Records excerpted from a collection
-- ==== Sys2Proof/Tests/Slice0.lean ====
section
/-! SUPPORT. Tests: ill-formed commands that WellFormed refuses, frames written out byte by byte from section 10.6, single steps of
the spec's worked examples, and for every statement with hypotheses a concrete state and operands that meet them. -/

namespace Sys2Proof.Tests

open Sys2Proof.Machine

/-! ### Well-formedness -/

/-- A payload of `n` bytes. -/
def payload (n : Nat) : List Byte :=
  List.replicate n 0

theorem payload_length (n : Nat) : (payload n).length = n := by simp [payload]

/-- One ill-formed command for each check. -/
def illFormed : List Instr :=
  [.fetch (.ends 1), .requestFrame (.ends [20]), .requestFrame (.ends [0, 20]), .setLimits 256 [], .setLimits 1 (payload 255),
    .setBank 256 0, .setBank 0 65536, .setNoticeMask 256 0 0, .setNoticeMask 0 256 0, .setNoticeMask 0 0 256,
    .defineTank 256 ⟨0, 0, 0, 0, 0, 0, 0, 0, 0, 0, 0, 0, 0, 0, 0, 0⟩,
    .defineTank 0 ⟨256, 0, 0, 0, 0, 0, 0, 0, 0, 0, 0, 0, 0, 0, 0, 0⟩,
    .defineTank 0 ⟨0, 0, 0, 0, 65536, 0, 0, 0, 0, 0, 0, 0, 0, 0, 0, 0⟩,
    .loadStageTable 256 0 [], .loadStageTable 0 256 [], .loadStageTable 0 0 (payload 254),
    .loadRatingTable 256 0 [], .loadRatingTable 0 256 [], .loadRatingTable 0 0 (payload 254),
    .placeInService 256, .takeOffline 256, .retireTank 256, .clearFault 256, .readTank 256, .readSpill 256,
    .defineGauge 256 0 0 0, .defineGauge 0 256 0 0, .defineGauge 0 0 256 0, .defineGauge 0 0 0 4294967296,
    .retireGauge 256, .readGauge 256, .defineCatchment 256 0 [], .defineCatchment 0 256 [],
    .defineCatchment 0 0 (payload 254), .retireCatchment 256, .ackAlert 256, .readCatchment 256,
    .reportLevel 256 0 0, .reportLevel 0 65536 0, .reportLevel 0 0 65536, .setMode 256 0 0, .setMode 0 256 0,
    .setMode 0 0 65536, .setInhibit 256 0, .setInhibit 0 256, .hold 4294967296, .setForecast 256 0 0,
    .setForecast 0 256 0, .setForecast 0 0 4294967296, .resetCounts 255]

theorem test_ill_formed_commands_are_refused : illFormed.all (fun c => !c.wellFormed) = true := by
  simp [illFormed, Instr.wellFormed, TankFields.wellFormed, payload_length]

/-! ### Frames (section 10.6) -/

theorem test_set_bank_frame : judgeFrame [2, 9, 3, 5, 3, 0x84] = .request 9 (.setBank 5 900) := by decide

theorem test_report_level_frame :
    judgeFrame [14, 1, 5, 11, 0x06, 0xC2, 0x00, 0x14] = .request 1 (.reportLevel 11 1730 20) := by decide

theorem test_hold_frame : judgeFrame [19, 4, 4, 0, 0, 0x0E, 0x10] = .request 4 (.hold 3600) := by decide

theorem test_define_gauge_frame :
    judgeFrame [10, 2, 7, 3, 20, 5, 0, 0, 0x07, 0x08] = .request 2 (.defineGauge 3 20 5 1800) := by decide

theorem test_reset_counts_all_frame : judgeFrame [25, 0, 1, 255] = .request 0 .resetCountsAll := by decide

theorem test_truncated_frame : judgeFrame [36, 8, 2, 0] = .refused 8 .badLength := by decide

theorem test_no_word_spells_a_command : decodeTableWord 8 2 = none := by decide

/-! ### A small site -/

/-- The next state, or the state itself where there is none. -/
def after (c : Instr) (s : State) : State :=
  match exec c s with
  | .next t => t
  | .fault _ => s
  | .refused _ => s

/-- The state with this request in hand under tag 7. -/
def holding (c : Instr) (s : State) : State :=
  { s with port := .busy (.request 7 c) }

/-- The reply that a request leaves. -/
def replyOf (c : Instr) (s : State) : Option Reply :=
  match (after c (holding c s)).port with
  | .reply r => some r
  | .busy _ => none
  | .idle => none

/-- The stage-storage table of section 2.3's worked example. -/
def stage : List Point := [⟨0, 0⟩, ⟨1000, 1200⟩, ⟨2500, 4700⟩, ⟨4000, 9000⟩]

/-- The spill rating table of section 9.12. -/
def rating : List Point := [⟨0, 0⟩, ⟨100, 150⟩, ⟨300, 900⟩]

/-- The tank definition of section 9.12, the rest chosen. -/
def tankDef : TankDef :=
  { catchment := 2, zone := 1, combine := .or, basePriority := 2, dryLevel := 300, crestLevel := 2000, endHysteresis := 100,
    rMax := 300, rMin := 80, fallMin := 20, stallCount := 4, faultReaction := .retry, reportTimeout := 300, lostLimit := 2,
    quietTime := 600, confirmTime := 120 }

/-- The spill state of a tank that never spilled. -/
def book : SpillBook :=
  { counters := { begun := 0, counted := 0, seconds := 0, litres := 0, restricted := 0 }, window := none, lastClose := none }

/-- A tank just loaded with both tables. -/
def idleTank : Tank :=
  { defn := tankDef, stage := some { points := stage, vDry := 360, vCrest := 3533 }, rating := some rating
    inForce := { mode := .auto, value := 0 }, pendingMode := { mode := .auto, value := 0 }, softInhibit := false
    inhibited := false, book := book, service := none }

/-- The open event of section 9.12 at 10220. -/
def openSpill : SpillEvent :=
  { start := 10100, accountedFrom := 10100, litres := 14400, peakHead := 200, previousRate := 525, previousReport := 10220
    mark := .counted, restricted := false, alertAtOpen := .warning, peakAlert := .warning, quietStart := none }

/-- A tank's service part right after a report of 1730 mm at 9000. -/
def service : Service :=
  { op := .storing
    level := { lastLevel := some 1730, lastReport := some 9000, clamped := false, aboveTable := false, stale := false
               volume := some 2903, previous := some { volume := 2903, time := 9000 }, netRate := none
               timeToSpill := .never, imminent := false, staleTimer := some 111000, expiries := 1 }
    supervisor := { stallCounter := 0, goodCounter := 0, snapshot := none, reportMark := true, stall := false
                    levelLost := false }
    spilling := .quiet }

▶ _INSTRUCTIONS TO FOLLOW_: Each record is to be reproduced exactly as it appears.

▶ _THE COMPLETED TASK_:
-- ==== Sys2Proof/Tests/Slice0.lean ====
section
/-! SUPPORT. Tests: ill-formed commands that WellFormed refuses, frames written out byte by byte from section 10.6, single steps of
the spec's worked examples, and for every statement with hypotheses a concrete state and operands that meet them. -/

namespace Sys2Proof.Tests

open Sys2Proof.Machine

/-! ### Well-formedness -/

/-- A payload of `n` bytes. -/
def payload (n : Nat) : List Byte :=
  List.replicate n 0

theorem payload_length (n : Nat) : (payload n).length = n := by simp [payload]

/-- One ill-formed command for each check. -/
def illFormed : List Instr :=
  [.fetch (.ends 1), .requestFrame (.ends [20]), .requestFrame (.ends [0, 20]), .setLimits 256 [], .setLimits 1 (payload 255),
    .setBank 256 0, .setBank 0 65536, .setNoticeMask 256 0 0, .setNoticeMask 0 256 0, .setNoticeMask 0 0 256,
    .defineTank 256 ⟨0, 0, 0, 0, 0, 0, 0, 0, 0, 0, 0, 0, 0, 0, 0, 0⟩,
    .defineTank 0 ⟨256, 0, 0, 0, 0, 0, 0, 0, 0, 0, 0, 0, 0, 0, 0, 0⟩,
    .defineTank 0 ⟨0, 0, 0, 0, 65536, 0, 0, 0, 0, 0, 0, 0, 0, 0, 0, 0⟩,
    .loadStageTable 256 0 [], .loadStageTable 0 256 [], .loadStageTable 0 0 (payload 254),
    .loadRatingTable 256 0 [], .loadRatingTable 0 256 [], .loadRatingTable 0 0 (payload 254),
    .placeInService 256, .takeOffline 256, .retireTank 256, .clearFault 256, .readTank 256, .readSpill 256,
    .defineGauge 256 0 0 0, .defineGauge 0 256 0 0, .defineGauge 0 0 256 0, .defineGauge 0 0 0 4294967296,
    .retireGauge 256, .readGauge 256, .defineCatchment 256 0 [], .defineCatchment 0 256 [],
    .defineCatchment 0 0 (payload 254), .retireCatchment 256, .ackAlert 256, .readCatchment 256,
    .reportLevel 256 0 0, .reportLevel 0 65536 0, .reportLevel 0 0 65536, .setMode 256 0 0, .setMode 0 256 0,
    .setMode 0 0 65536, .setInhibit 256 0, .setInhibit 0 256, .hold 4294967296, .setForecast 256 0 0,
    .setForecast 0 256 0, .setForecast 0 0 4294967296, .resetCounts 255]

theorem test_ill_formed_commands_are_refused : illFormed.all (fun c => !c.wellFormed) = true := by
  simp [illFormed, Instr.wellFormed, TankFields.wellFormed, payload_length]

/-! ### Frames (section 10.6) -/

theorem test_set_bank_frame : judgeFrame [2, 9, 3, 5, 3, 0x84] = .request 9 (.setBank 5 900) := by decide

theorem test_report_level_frame :
    judgeFrame [14, 1, 5, 11, 0x06, 0xC2, 0x00, 0x14] = .request 1 (.reportLevel 11 1730 20) := by decide

theorem test_hold_frame : judgeFrame [19, 4, 4, 0, 0, 0x0E, 0x10] = .request 4 (.hold 3600) := by decide

theorem test_define_gauge_frame :
    judgeFrame [10, 2, 7, 3, 20, 5, 0, 0, 0x07, 0x08] = .request 2 (.defineGauge 3 20 5 1800) := by decide

theorem test_reset_counts_all_frame : judgeFrame [25, 0, 1, 255] = .request 0 .resetCountsAll := by decide

theorem test_truncated_frame : judgeFrame [36, 8, 2, 0] = .refused 8 .badLength := by decide

theorem test_no_word_spells_a_command : decodeTableWord 8 2 = none := by decide

/-! ### A small site -/

/-- The next state, or the state itself where there is none. -/
def after (c : Instr) (s : State) : State :=
  match exec c s with
  | .next t => t
  | .fault _ => s
  | .refused _ => s

/-- The state with this request in hand under tag 7. -/
def holding (c : Instr) (s : State) : State :=
  { s with port := .busy (.request 7 c) }

/-- The reply that a request leaves. -/
def replyOf (c : Instr) (s : State) : Option Reply :=
  match (after c (holding c s)).port with
  | .reply r => some r
  | .busy _ => none
  | .idle => none

/-- The stage-storage table of section 2.3's worked example. -/
def stage : List Point := [⟨0, 0⟩, ⟨1000, 1200⟩, ⟨2500, 4700⟩, ⟨4000, 9000⟩]

/-- The spill rating table of section 9.12. -/
def rating : List Point := [⟨0, 0⟩, ⟨100, 150⟩, ⟨300, 900⟩]

/-- The tank definition of section 9.12, the rest chosen. -/
def tankDef : TankDef :=
  { catchment := 2, zone := 1, combine := .or, basePriority := 2, dryLevel := 300, crestLevel := 2000, endHysteresis := 100,
    rMax := 300, rMin := 80, fallMin := 20, stallCount := 4, faultReaction := .retry, reportTimeout := 300, lostLimit := 2,
    quietTime := 600, confirmTime := 120 }

/-- The spill state of a tank that never spilled. -/
def book : SpillBook :=
  { counters := { begun := 0, counted := 0, seconds := 0, litres := 0, restricted := 0 }, window := none, lastClose := none }

/-- A tank just loaded with both tables. -/
def idleTank : Tank :=
  { defn := tankDef, stage := some { points := stage, vDry := 360, vCrest := 3533 }, rating := some rating
    inForce := { mode := .auto, value := 0 }, pendingMode := { mode := .auto, value := 0 }, softInhibit := false
    inhibited := false, book := book, service := none }

/-- The open event of section 9.12 at 10220. -/
def openSpill : SpillEvent :=
  { start := 10100, accountedFrom := 10100, litres := 14400, peakHead := 200, previousRate := 525, previousReport := 10220
    mark := .counted, restricted := false, alertAtOpen := .warning, peakAlert := .warning, quietStart := none }

/-- A tank's service part right after a report of 1730 mm at 9000. -/
def service : Service :=
  { op := .storing
    level := { lastLevel := some 1730, lastReport := some 9000, clamped := false, aboveTable := false, stale := false
               volume := some 2903, previous := some { volume := 2903, time := 9000 }, netRate := none
               timeToSpill := .never, imminent := false, staleTimer := some 111000, expiries := 1 }
    supervisor := { stallCounter := 0, goodCounter := 0, snapshot := none, reportMark := true, stall := false
                    levelLost := false }
    spilling := .quiet }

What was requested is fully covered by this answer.